На востоке им грозила беда, так что цыгане пешим ходом, без коней, без еды, в страшный мороз побрели на запад. На следующий день очутились они у какого-то села. На околице стоял стог соломы, и бедняги побежали к этому стогу. Хотелось им спать, хотелось зарыться с головой в солому, ибо ребятишки их расплакались и мороз донимал изрядно. Однако едва сошли они с большака и направились в поле, увидел их какой-то старикашка и поднял крик, и позвал на помощь. Вскоре стало видно, как изо всех подворотен сбегаются мужики. Один нес вилы, другой – веревку, третий – палицу, и все мчались к стогам – бить цыган! Цыгане заламывали руки, падали на колени, показывали на своих детишек – ничего не помогало! И пришлось им убираться из негостеприимного селения, как затравленным зверям, и скитаться до самого позднего вечера, пока не наткнулись они на другое село. Остановились на загуменье и, понадеявшись, что малым деткам удастся смягчить сердца своих соседей, вытолкнули они малышек вперед себя, и те стали просить так жалобно, что душа разрывалась от горя: «Картас бог! Картас бог!»

Ах, Господь небесный, это ведь закон, что легенда сильнее правды. Твердо одно: люди с трудом понимают друг друга, и лишь великим усилием может быть разоблачен глупый вымысел, который произвел на свет безумен;, охваченный страхом.
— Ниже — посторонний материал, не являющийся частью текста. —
-- ==== Sys2Proof/Laws/KeepsLoops.lean ====
section
/-!
SUPPORT. What the operations of Machine/Loops.lean may touch, and that they keep the canonical form: one lemma per operation.
-/
namespace Sys2Proof.Machine

variable {P : List Part} {s t : State}

theorem addBusy_keeps {a1 a2} (hP : Within [.clu] P) (h0 : Keeps P s t) :
    Keeps P s (addBusy a1 a2 t) := by
  unfold addBusy
  exact (modClu_keeps (hP.of (by decide)) h0)

theorem adopt_keeps {a1} (hP : Within [.loop] P) (h0 : Keeps P s t) :
    Keeps P s (adopt a1 t) := by
  unfold adopt
  exact (modLoop_keeps (hP.of (by decide)) h0)

theorem putStatusI_keeps {a1 a2 a3 a4} (hP : Within [.clu] P) (h0 : Keeps P s t) :
    Keeps P s (putStatusI a1 a2 a3 a4 t) := by
  unfold putStatusI
  extract_lets -merge -useContext x1
  exact (putXb_keeps (hP.of (by decide)) (putXb_keeps (hP.of (by decide)) h0))

theorem satStep_keeps {a1 a2} (hP : Within [.regs, .pts, .queues, .q0pend, .helm, .ax, .loop, .clu] P) (h0 : Keeps P s t) :
    Keeps P s (satStep a1 a2 t) := by
  unfold satStep
  extract_lets -merge -useContext x1
  have h1 : Keeps P s x1 := (iwBit_keeps (hP.of (by decide)) h0)
  clear_value x1
  exact (Keeps.ite (modLoop_keeps (hP.of (by decide)) h1) (satEnd_keeps (hP.of (by decide)) h1))

theorem putDuty_keeps {a1 a2 a3} (hP : Within [.pwmA] P) (h0 : Keeps P s t) :
    Keeps P s (putDuty a1 a2 a3 t) := by
  unfold putDuty
  exact (modPa_keeps (hP.of (by decide)) h0)

theorem putMark_keeps {a1} (hP : Within [.pwmA] P) (h0 : Keeps P s t) :
    Keeps P s (putMark a1 t) := by
  unfold putMark
  exact (modPa_keeps (hP.of (by decide)) h0)

theorem brassDuties_keeps {a1 a2} (hP : Within [.pwmA] P) (h0 : Keeps P s t) :
    Keeps P s (brassDuties a1 a2 t) := by
  unfold brassDuties
  extract_lets -merge -useContext x1
  have h1 : Keeps P s x1 := (Keeps.ite h0 (forEach_keeps (fun _ _ h2 => (putDuty_keeps (hP.of (by decide)) h2)) h0))
  clear_value x1
  exact (putMark_keeps (hP.of (by decide)) h1)

theorem estFlags_keeps {a1 a2} (hP : Within [.regs] P) (h0 : Keeps P s t) :
    Keeps P s (estFlags a1 a2 t) := by
  unfold estFlags
  exact (iwBit_keeps (hP.of (by decide)) (iwBit_keeps (hP.of (by decide)) h0))

theorem estStep_keeps {a1 a2 a3 a4} (hP : Within [.regs, .pts, .queues, .q0pend, .helm, .fresh, .ax, .loop, .clu] P) (h0 : Keeps P s t) :
    Keeps P s (estStep a1 a2 a3 a4 t) := by
  unfold estStep
  extract_lets -merge -useContext x1 x2 x3
  exact (Keeps.ite (estFlags_keeps (hP.of (by decide)) (modLoop_keeps (hP.of (by decide)) h0)) (Keeps.ite (estFlags_keeps (hP.of (by decide)) h0) (by
    split
    rename_i x4 e4
    have h4 : Keeps P s x4 := Keeps.ofEq e4 (takeFresh_keeps (hP.of (by decide)) h0)
    extract_lets -merge -useContext x5 x6 x7 x8 x9 x10
    have h10 : Keeps P s x10 := (estFlags_keeps (hP.of (by decide)) (modLoop_keeps (hP.of (by decide)) h4))
    clear_value x10
    exact (Keeps.ite (ev_keeps (hP.of (by decide)) h10) h10))))
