-- ==== Sys2Proof/Laws/KeepsFio.lean ====
section
/-!
SUPPORT. What the operations of Machine/Fio.lean may touch, and that they keep the canonical form: one lemma per operation.
-/
namespace Sys2Proof.Machine

variable {P : List Part} {s t : State}

theorem fioForce_keeps {a1} (hP : Within [.regs] P) (h0 : Keeps P s t) :
    Keeps P s (fioForce a1 t) := by
  unfold fioForce
  exact (Keeps.ite (bw_keeps (hP.of (by decide)) h0) h0)

theorem modFio_keeps {a1} (hP : Within [.fio] P) (h0 : Keeps P s t) :
    Keeps P s (modFio a1 t) := by
  unfold modFio
  exact (Keeps.upd h0 (by intro p hp; cases p <;> first | exact absurd (hP _ (by decide)) hp | rfl) ⟨rfl, rfl, rfl, rfl⟩)

theorem diCommit_keeps {a1} (hP : Within [.regs, .fio] P) (h0 : Keeps P s t) :
    Keeps P s (diCommit a1 t) := by
  unfold diCommit
  extract_lets -merge -useContext x1 x2
  have h2 : Keeps P s x2 := (copySet_keeps (hP.of (by decide)) h0)
  clear_value x2
  exact (Keeps.ite (modFio_keeps (hP.of (by decide)) h2) h2)

theorem fioCommits_keeps (hP : Within [.regs, .pts, .queues, .q0pend, .helm, .ax, .clu, .fio] P) (h0 : Keeps P s t) :
    Keeps P s (fioCommits t) := by
  unfold fioCommits
  extract_lets -merge -useContext x1
  have h1 : Keeps P s x1 := (forEach_keeps (fun _ _ h2 => (Keeps.ite (diCommit_keeps (hP.of (by decide)) (bwBit_keeps (hP.of (by decide)) h2)) h2)) h0)
  clear_value x1
  exact (forEach_keeps (fun _ _ h3 => (by
    extract_lets -merge -useContext x4 x5
    have h5 : Keeps P s x5 := (bwBit_keeps (hP.of (by decide)) h3)
    clear_value x5
    exact (Keeps.ite (Keeps.ite (ev_keeps (hP.of (by decide)) h5) (copySet_keeps (hP.of (by decide)) h5)) h3))) h1)

theorem diFilter_keeps {a1 a2} (hP : Within [.fio] P) (h0 : Keeps P s t) :
    Keeps P s (diFilter a1 a2 t) := by
  unfold diFilter
  extract_lets -merge -useContext x1
  split
  · exact (modFio_keeps (hP.of (by decide)) h0)

theorem diValidUpd_keeps (hP : Within [.regs, .pts] P) (h0 : Keeps P s t) :
    Keeps P s (diValidUpd t) := by
  unfold diValidUpd
  exact (setPt_keeps (hP.of (by decide)) (bw_keeps (hP.of (by decide)) h0))

theorem doBit_keeps {a1 a2 a3} (hP : Within [.regs] P) (h0 : Keeps P s t) :
    Keeps P s (doBit a1 a2 a3 t) := by
  unfold doBit
  exact (iwBit_keeps (hP.of (by decide)) h0)

theorem diagClear_keeps {a1 a2} (hP : Within [.regs, .fio] P) (h0 : Keeps P s t) :
    Keeps P s (diagClear a1 a2 t) := by
  unfold diagClear
  exact (Keeps.ite (modFio_keeps (hP.of (by decide)) h0) (doBit_keeps (hP.of (by decide)) h0))

theorem doPut_keeps {a1 a2} (hP : Within [.regs, .fio] P) (h0 : Keeps P s t) :
    Keeps P s (doPut a1 a2 t) := by
  unfold doPut
  exact (doBit_keeps (hP.of (by decide)) (doBit_keeps (hP.of (by decide)) (modFio_keeps (hP.of (by decide)) h0)))

theorem doReport_keeps {a1 a2 a3 a4} (hP : Within [.regs, .pts, .queues, .q0pend, .helm, .ax, .clu] P) (h0 : Keeps P s t) :
    Keeps P s (doReport a1 a2 a3 a4 t) := by
  unfold doReport
  exact (Keeps.ite h0 (ev_keeps (hP.of (by decide)) (doBit_keeps (hP.of (by decide)) h0)))

theorem doStart_keeps {a1} (hP : Within [.regs, .ax, .drv, .adm, .fio] P) (h0 : Keeps P s t) :
    Keeps P s (doStart a1 t) := by
  unfold doStart
  extract_lets -merge -useContext x1
  exact (Keeps.ite (doPut_keeps (hP.of (by decide)) h0) (doPut_keeps (hP.of (by decide)) (admRequest_keeps (hP.of (by decide)) h0)))

theorem doStep_keeps {a1} (hP : Within [.regs, .ax, .drv, .adm, .fio] P) (h0 : Keeps P s t) :
    Keeps P s (doStep a1 t) := by
  unfold doStep
  extract_lets -merge -useContext x1 x2 x3 x4 x5 x6
  have h1 : Keeps P s x1 := (Keeps.ite (doBit_keeps (hP.of (by decide)) (doBit_keeps (hP.of (by decide)) h0)) h0)
  clear_value x1
  have h4 : Keeps P s x4 := (doBit_keeps (hP.of (by decide)) h1)
  clear_value x4
  have h6 : Keeps P s x6 := (Keeps.ite (Keeps.ite h4 (doPut_keeps (hP.of (by decide)) (Keeps.ite (admWithdraw_keeps (hP.of (by decide)) h4) h4))) (by
    split
    · exact (doStart_keeps (hP.of (by decide)) h4)
    · exact (Keeps.ite (doPut_keeps (hP.of (by decide)) (Keeps.upd h4 (by intro p hp; cases p <;> first | exact absurd (hP _ (by decide)) hp | rfl) ⟨rfl, rfl, rfl, rfl⟩)) (Keeps.ite h4 (doPut_keeps (hP.of (by decide)) h4)))
    · exact h4))
  clear_value x6
  exact (modFio_keeps (hP.of (by decide)) h6)

theorem downstream_keeps (hP : Within [.regs, .pts, .queues, .q0pend, .helm, .ax, .clu, .drv, .adm, .fio] P) (h0 : Keeps P s t) :
    Keeps P s (downstream t) := by
  unfold downstream
  extract_lets -merge -useContext x1
  have h1 : Keeps P s x1 := (modFio_keeps (hP.of (by decide)) (fioCommits_keeps (hP.of (by decide)) h0))
  clear_value x1
  exact (Keeps.ite h0 (forEach_keeps (fun _ _ h2 => (doStep_keeps (hP.of (by decide)) h2)) h1))

theorem linkTrained_keeps (hP : Within [.regs, .fio] P) (h0 : Keeps P s t) :
    Keeps P s (linkTrained t) := by
  unfold linkTrained
  exact (Keeps.ite (modFio_keeps (hP.of (by decide)) (bwBit_keeps (hP.of (by decide)) h0)) h0)

theorem execFioLinkTrained_keeps {a1} (hP : Within [.now, .regs, .fio] P) (h0 : Keeps P s t) :
    Runs P s (execFioLinkTrained a1 t) := by
  unfold execFioLinkTrained
  exact (Runs.next (linkTrained_keeps (hP.of (by decide)) (atTime_keeps (hP.of (by decide)) h0)))

theorem execFioLinkFail_keeps {a1 a2} (hP : Within [.now, .regs, .pts, .queues, .q0pend, .helm, .ax, .clu] P) (h0 : Keeps P s t) :
    Runs P s (execFioLinkFail a1 a2 t) := by
  unfold execFioLinkFail
  extract_lets -merge -useContext x1
  have h1 : Keeps P s x1 := (atTime_keeps (hP.of (by decide)) h0)
  clear_value x1
  exact (Runs.next (Keeps.ite (raiseDev_keeps (hP.of (by decide)) h1) h1))

theorem fioPoints_keeps (hP : Within [.pts] P) (h0 : Keeps P s t) :
    Keeps P s (fioPoints t) := by
  unfold fioPoints
  extract_lets -merge -useContext x1 x2 x3 x4 x5
  have h5 : Keeps P s x5 := (setPt_keeps (hP.of (by decide)) (setPt_keeps (hP.of (by decide)) h0))
  clear_value x5
  exact (setPt_keeps (hP.of (by decide)) (setPt_keeps (hP.of (by decide)) h5))

theorem execFioDownstreamFrame_keeps {a1} (hP : Within [.now, .regs, .pts, .queues, .q0pend, .helm, .ax, .clu, .drv, .adm, .fio] P) (h0 : Keeps P s t) :
    Runs P s (execFioDownstreamFrame a1 t) := by
  unfold execFioDownstreamFrame
  extract_lets -merge -useContext x1
  have h1 : Keeps P s x1 := (atTime_keeps (hP.of (by decide)) h0)
  clear_value x1
  exact (Runs.next (Keeps.ite (downstream_keeps (hP.of (by decide)) h1) h1))

theorem fioStatus_keeps (hP : Within [.regs] P) (h0 : Keeps P s t) :
    Keeps P s (fioStatus t) := by
  unfold fioStatus
  exact (bw_keeps (hP.of (by decide)) h0)

theorem raiseAll_keeps {a1 a2 a3} (hP : Within [.regs, .pts, .queues, .q0pend, .helm, .ax, .clu] P) (h0 : Keeps P s t) :
    Keeps P s (raiseAll a1 a2 a3 t) := by
  unfold raiseAll
  exact (raise_keeps (hP.of (by decide)) h0)

theorem fieldState_keeps {a1 a2} (hP : Within [.regs, .pts, .queues, .q0pend, .helm, .ax, .clu, .fio] P) (h0 : Keeps P s t) :
    Keeps P s (fieldState a1 a2 t) := by
  unfold fieldState
  extract_lets -merge -useContext x1 x2 x3
  have h3 : Keeps P s x3 := (modFio_keeps (hP.of (by decide)) h0)
  clear_value x3
  exact (Keeps.ite (raiseAll_keeps (hP.of (by decide)) h3) (Keeps.ite (raiseAll_keeps (hP.of (by decide)) h3) h3))

theorem sinSample_keeps {a1} (hP : Within [.safe] P) (h0 : Keeps P s t) :
    Keeps P s (sinSample a1 t) := by
  unfold sinSample
  extract_lets -merge -useContext x1 x2
  exact (Keeps.upd h0 (by intro p hp; cases p <;> first | exact absurd (hP _ (by decide)) hp | rfl) ⟨rfl, rfl, rfl, rfl⟩)

theorem upstream_keeps {a1 a2 a3 a4 a5} (hP : Within [.regs, .pts, .queues, .q0pend, .helm, .ax, .homing, .clu, .hk, .fio, .safe] P) (h0 : Keeps P s t) :
    Keeps P s (upstream a1 a2 a3 a4 a5 t) := by
  unfold upstream
  extract_lets -merge -useContext x1 x2 x3 x4 x5 x6 x7 x8 x9 x10
  have h1 : Keeps P s x1 := (modFio_keeps (hP.of (by decide)) h0)
  clear_value x1
  have h2 : Keeps P s x2 := (Keeps.ite (bwBit_keeps (hP.of (by decide)) h1) h1)
  clear_value x2
  have h3 : Keeps P s x3 := (fioStatus_keeps (hP.of (by decide)) (fieldState_keeps (hP.of (by decide)) h2))
  clear_value x3
  have h5 : Keeps P s x5 := (bw_keeps (hP.of (by decide)) (bw_keeps (hP.of (by decide)) h3))
  clear_value x5
  have h6 : Keeps P s x6 := (bw_keeps (hP.of (by decide)) h5)
  clear_value x6
  have h7 : Keeps P s x7 := (Keeps.ite h6 (setPt_keeps (hP.of (by decide)) h6))
  clear_value x7
  have h8 : Keeps P s x8 := (forEach_keeps (fun _ _ h11 => (by
    extract_lets -merge -useContext x12 x13
    have h13 : Keeps P s x13 := (iw_keeps (hP.of (by decide)) h11)
    clear_value x13
    exact (forEach_keeps (fun _ _ h14 => (inputEdge_keeps (hP.of (by decide)) h14)) h13))) h7)
  clear_value x8
  have h9 : Keeps P s x9 := (modFio_keeps (hP.of (by decide)) h8)
  clear_value x9
  have h10 : Keeps P s x10 := (forEach_keeps (fun _ _ h15 => (iw_keeps (hP.of (by decide)) h15)) h9)
  clear_value x10
  exact (Keeps.ite h0 (hkResult_keeps (hP.of (by decide)) (sinSample_keeps (hP.of (by decide)) (diValidUpd_keeps (hP.of (by decide)) h10))))

theorem upMissing_keeps {a1} (hP : Within [.regs, .pts, .queues, .q0pend, .helm, .ax, .clu, .fio] P) (h0 : Keeps P s t) :
    Keeps P s (upMissing a1 t) := by
  unfold upMissing
  extract_lets -merge -useContext x1 x2 x3
  have h1 : Keeps P s x1 := (bwSat_keeps (hP.of (by decide)) (modFio_keeps (hP.of (by decide)) h0))
  clear_value x1
  have h2 : Keeps P s x2 := (evOnce_keeps (hP.of (by decide)) h1)
  clear_value x2
  have h3 : Keeps P s x3 := (diValidUpd_keeps (hP.of (by decide)) (bwSat_keeps (hP.of (by decide)) (bwBit_keeps (hP.of (by decide)) h2)))
  clear_value x3
  exact (Keeps.ite h0 (Keeps.ite (raiseAll_keeps (hP.of (by decide)) h3) h2))

theorem execFioUpstreamFrame_keeps {a1 a2 a3 a4 a5 a6} (hP : Within [.now, .regs, .pts, .queues, .q0pend, .helm, .ax, .homing, .clu, .hk, .fio, .safe] P) (h0 : Keeps P s t) :
    Runs P s (execFioUpstreamFrame a1 a2 a3 a4 a5 a6 t) := by
  unfold execFioUpstreamFrame
  extract_lets -merge -useContext x1
  have h1 : Keeps P s x1 := (atTime_keeps (hP.of (by decide)) h0)
  clear_value x1
  exact (Runs.next (Keeps.ite (upstream_keeps (hP.of (by decide)) h1) (upMissing_keeps (hP.of (by decide)) h1)))

theorem execFieldGoodSettled_keeps {a1} (hP : Within [.now, .fio] P) (h0 : Keeps P s t) :
    Runs P s (execFieldGoodSettled a1 t) := by
  unfold execFieldGoodSettled
  extract_lets -merge -useContext x1
  have h1 : Keeps P s x1 := (atTime_keeps (hP.of (by decide)) h0)
  clear_value x1
  exact (Runs.next (by
    split
    · exact (Keeps.ite (modFio_keeps (hP.of (by decide)) h1) h1)
    · exact h1))

theorem execFioUpstreamMissing_keeps {a1 a2} (hP : Within [.now, .regs, .pts, .queues, .q0pend, .helm, .ax, .clu, .fio] P) (h0 : Keeps P s t) :
    Runs P s (execFioUpstreamMissing a1 a2 t) := by
  unfold execFioUpstreamMissing
  exact (Runs.next (upMissing_keeps (hP.of (by decide)) (atTime_keeps (hP.of (by decide)) h0)))

theorem fioSilent_keeps (hP : Within [.regs, .adm, .fio] P) (h0 : Keeps P s t) :
    Keeps P s (fioSilent t) := by
  unfold fioSilent
  exact (forEach_keeps (fun _ _ h1 => (Keeps.ite h1 (doPut_keeps (hP.of (by decide)) (Keeps.ite (admWithdraw_keeps (hP.of (by decide)) h1) h1)))) (modFio_keeps (hP.of (by decide)) h0))

theorem execFioDownstreamSilent_keeps {a1} (hP : Within [.now, .regs, .adm, .fio] P) (h0 : Keeps P s t) :
    Runs P s (execFioDownstreamSilent a1 t) := by
  unfold execFioDownstreamSilent
  extract_lets -merge -useContext x1
  have h1 : Keeps P s x1 := (atTime_keeps (hP.of (by decide)) h0)
  clear_value x1
  exact (Runs.next (Keeps.ite (fioSilent_keeps (hP.of (by decide)) h1) h1))

theorem execDiFilterChange_keeps {a1 a2 a3} (hP : Within [.now, .fio] P) (h0 : Keeps P s t) :
    Runs P s (execDiFilterChange a1 a2 a3 t) := by
  unfold execDiFilterChange
  extract_lets -merge -useContext x1
  have h1 : Keeps P s x1 := (atTime_keeps (hP.of (by decide)) h0)
  clear_value x1
  exact (Runs.next (Keeps.ite h1 (diFilter_keeps (hP.of (by decide)) h1)))

theorem execDoOverload_keeps {a1 a2 a3 a4} (hP : Within [.now, .regs, .pts, .queues, .q0pend, .helm, .ax, .clu] P) (h0 : Keeps P s t) :
    Runs P s (execDoOverload a1 a2 a3 a4 t) := by
  unfold execDoOverload
  extract_lets -merge -useContext x1
  have h1 : Keeps P s x1 := (atTime_keeps (hP.of (by decide)) h0)
  clear_value x1
  exact (Runs.next (Keeps.ite (doReport_keeps (hP.of (by decide)) h1) h1))

theorem execDoOvertemp_keeps {a1 a2} (hP : Within [.now, .regs, .pts, .queues, .q0pend, .helm, .ax, .clu, .fio] P) (h0 : Keeps P s t) :
    Runs P s (execDoOvertemp a1 a2 t) := by
  unfold execDoOvertemp
  extract_lets -merge -useContext x1
  have h1 : Keeps P s x1 := (atTime_keeps (hP.of (by decide)) h0)
  clear_value x1
  exact (Runs.next (Keeps.ite (modFio_keeps (hP.of (by decide)) (doPut_keeps (hP.of (by decide)) (doBit_keeps (hP.of (by decide)) (doReport_keeps (hP.of (by decide)) h1)))) h1))

theorem execDoOpenload_keeps {a1 a2 a3 a4} (hP : Within [.now, .regs, .pts, .queues, .q0pend, .helm, .ax, .clu] P) (h0 : Keeps P s t) :
    Runs P s (execDoOpenload a1 a2 a3 a4 t) := by
  unfold execDoOpenload
  extract_lets -merge -useContext x1
  have h1 : Keeps P s x1 := (atTime_keeps (hP.of (by decide)) h0)
  clear_value x1
  exact (Runs.next (Keeps.ite (doReport_keeps (hP.of (by decide)) h1) h1))

theorem execDoOpenoff_keeps {a1 a2 a3 a4} (hP : Within [.now, .regs, .pts, .queues, .q0pend, .helm, .ax, .clu] P) (h0 : Keeps P s t) :
    Runs P s (execDoOpenoff a1 a2 a3 a4 t) := by
  unfold execDoOpenoff
  extract_lets -merge -useContext x1
  have h1 : Keeps P s x1 := (atTime_keeps (hP.of (by decide)) h0)
  clear_value x1
  exact (Runs.next (Keeps.ite (doReport_keeps (hP.of (by decide)) h1) h1))

theorem execDoBackfeed_keeps {a1 a2 a3 a4} (hP : Within [.now, .regs, .pts, .queues, .q0pend, .helm, .ax, .clu] P) (h0 : Keeps P s t) :
    Runs P s (execDoBackfeed a1 a2 a3 a4 t) := by
  unfold execDoBackfeed
  extract_lets -merge -useContext x1
  have h1 : Keeps P s x1 := (atTime_keeps (hP.of (by decide)) h0)
  clear_value x1
  exact (Runs.next (Keeps.ite (doReport_keeps (hP.of (by decide)) h1) h1))

theorem execTpsOverload_keeps {a1 a2 a3} (hP : Within [.now, .regs, .pts, .queues, .q0pend, .helm, .ax, .clu, .fio] P) (h0 : Keeps P s t) :
    Runs P s (execTpsOverload a1 a2 a3 t) := by
  unfold execTpsOverload
  extract_lets -merge -useContext x1
  have h1 : Keeps P s x1 := (atTime_keeps (hP.of (by decide)) h0)
  clear_value x1
  exact (Runs.next (Keeps.ite (ev_keeps (hP.of (by decide)) (bwBit_keeps (hP.of (by decide)) (modFio_keeps (hP.of (by decide)) h1))) h1))

theorem execTpsRetry_keeps {a1 a2} (hP : Within [.now, .regs] P) (h0 : Keeps P s t) :
    Runs P s (execTpsRetry a1 a2 t) := by
  unfold execTpsRetry
  extract_lets -merge -useContext x1
  have h1 : Keeps P s x1 := (atTime_keeps (hP.of (by decide)) h0)
  clear_value x1
  exact (Runs.next (Keeps.ite (bwBit_keeps (hP.of (by decide)) h1) h1))

theorem execFioForceWrite_keeps {a1} (hP : Within [.regs] P) (h0 : Keeps P s t) :
    Runs P s (execFioForceWrite a1 t) := by
  unfold execFioForceWrite
  exact (Runs.next (fioForce_keeps (hP.of (by decide)) h0))

theorem execDoDiagnosticClear_keeps {a1 a2 a3 a4 a5} (hP : Within [.now, .regs, .fio] P) (h0 : Keeps P s t) :
    Runs P s (execDoDiagnosticClear a1 a2 a3 a4 a5 t) := by
  unfold execDoDiagnosticClear
  extract_lets -merge -useContext x1
  have h1 : Keeps P s x1 := (atTime_keeps (hP.of (by decide)) h0)
  clear_value x1
  exact (Runs.next (Keeps.ite (diagClear_keeps (hP.of (by decide)) h1) h1))

end Sys2Proof.Machine
end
Цыгане бежали на запад, спасаясь от копыт татарских коней, а на западе им пришлось спасаться от дубинки христиан, ибо быстрее, чем они, летело измышление, будто цыгане – татарские лазутчики. Страшно звучит на всех языках слово «голод», и во все времена со дня сотворения мира оно было непонятно сытому человеку. Так что же удивительного, если «картас бог» воспринималось как издевательство и проклятье?!

Когда цыгане увидели, что милосердия ждать не от кого и что путь на запад перед ними закрыт, они повернули обратно, туда, откуда пришли, – в Моравию. После долгих странствий добрались до самого Оломоуца. Но до-# брались туда как раз в тот момент, когда по тем краям проскакали татары. Уместно сказать, что хан Батый послал к Пету гонца с посланием, из которого можно было уразуметь, что тот забрался слишком далеко на север. Гонец нагнал коня Пайдара и поскакал рядом, говоря:

– Батый, наместник Аллаха на земле, призывает тебя обратно. Оставь разбой и грабежи в земле нищей и поверни в земли обильные, где властвует более сильный меч, чем меч твой. Покорись слову, обращенному к тебе! Выступай в поход и лети, как летят птицы. Батый желает видеть любимого родственника.

Собрал Пайдар свою рать и повернул ее челом к Опаве, ибо земли там была просторна и беззащитна. Потом, уводя в полон людей, сжигая и умерщвляя все на своем пути, помчался он вниз через Моравию. Вослед его стаям, то сбивавшимся в клубок, то рассеивавшимся по широкому простору, вздымались тучи пыли, а позади оставались испарения козлиных кож, да запах плохо выделанных шкур, и оглушительный конский топ сотрясал просторы земли, окаймленной лишь невысокими холмами.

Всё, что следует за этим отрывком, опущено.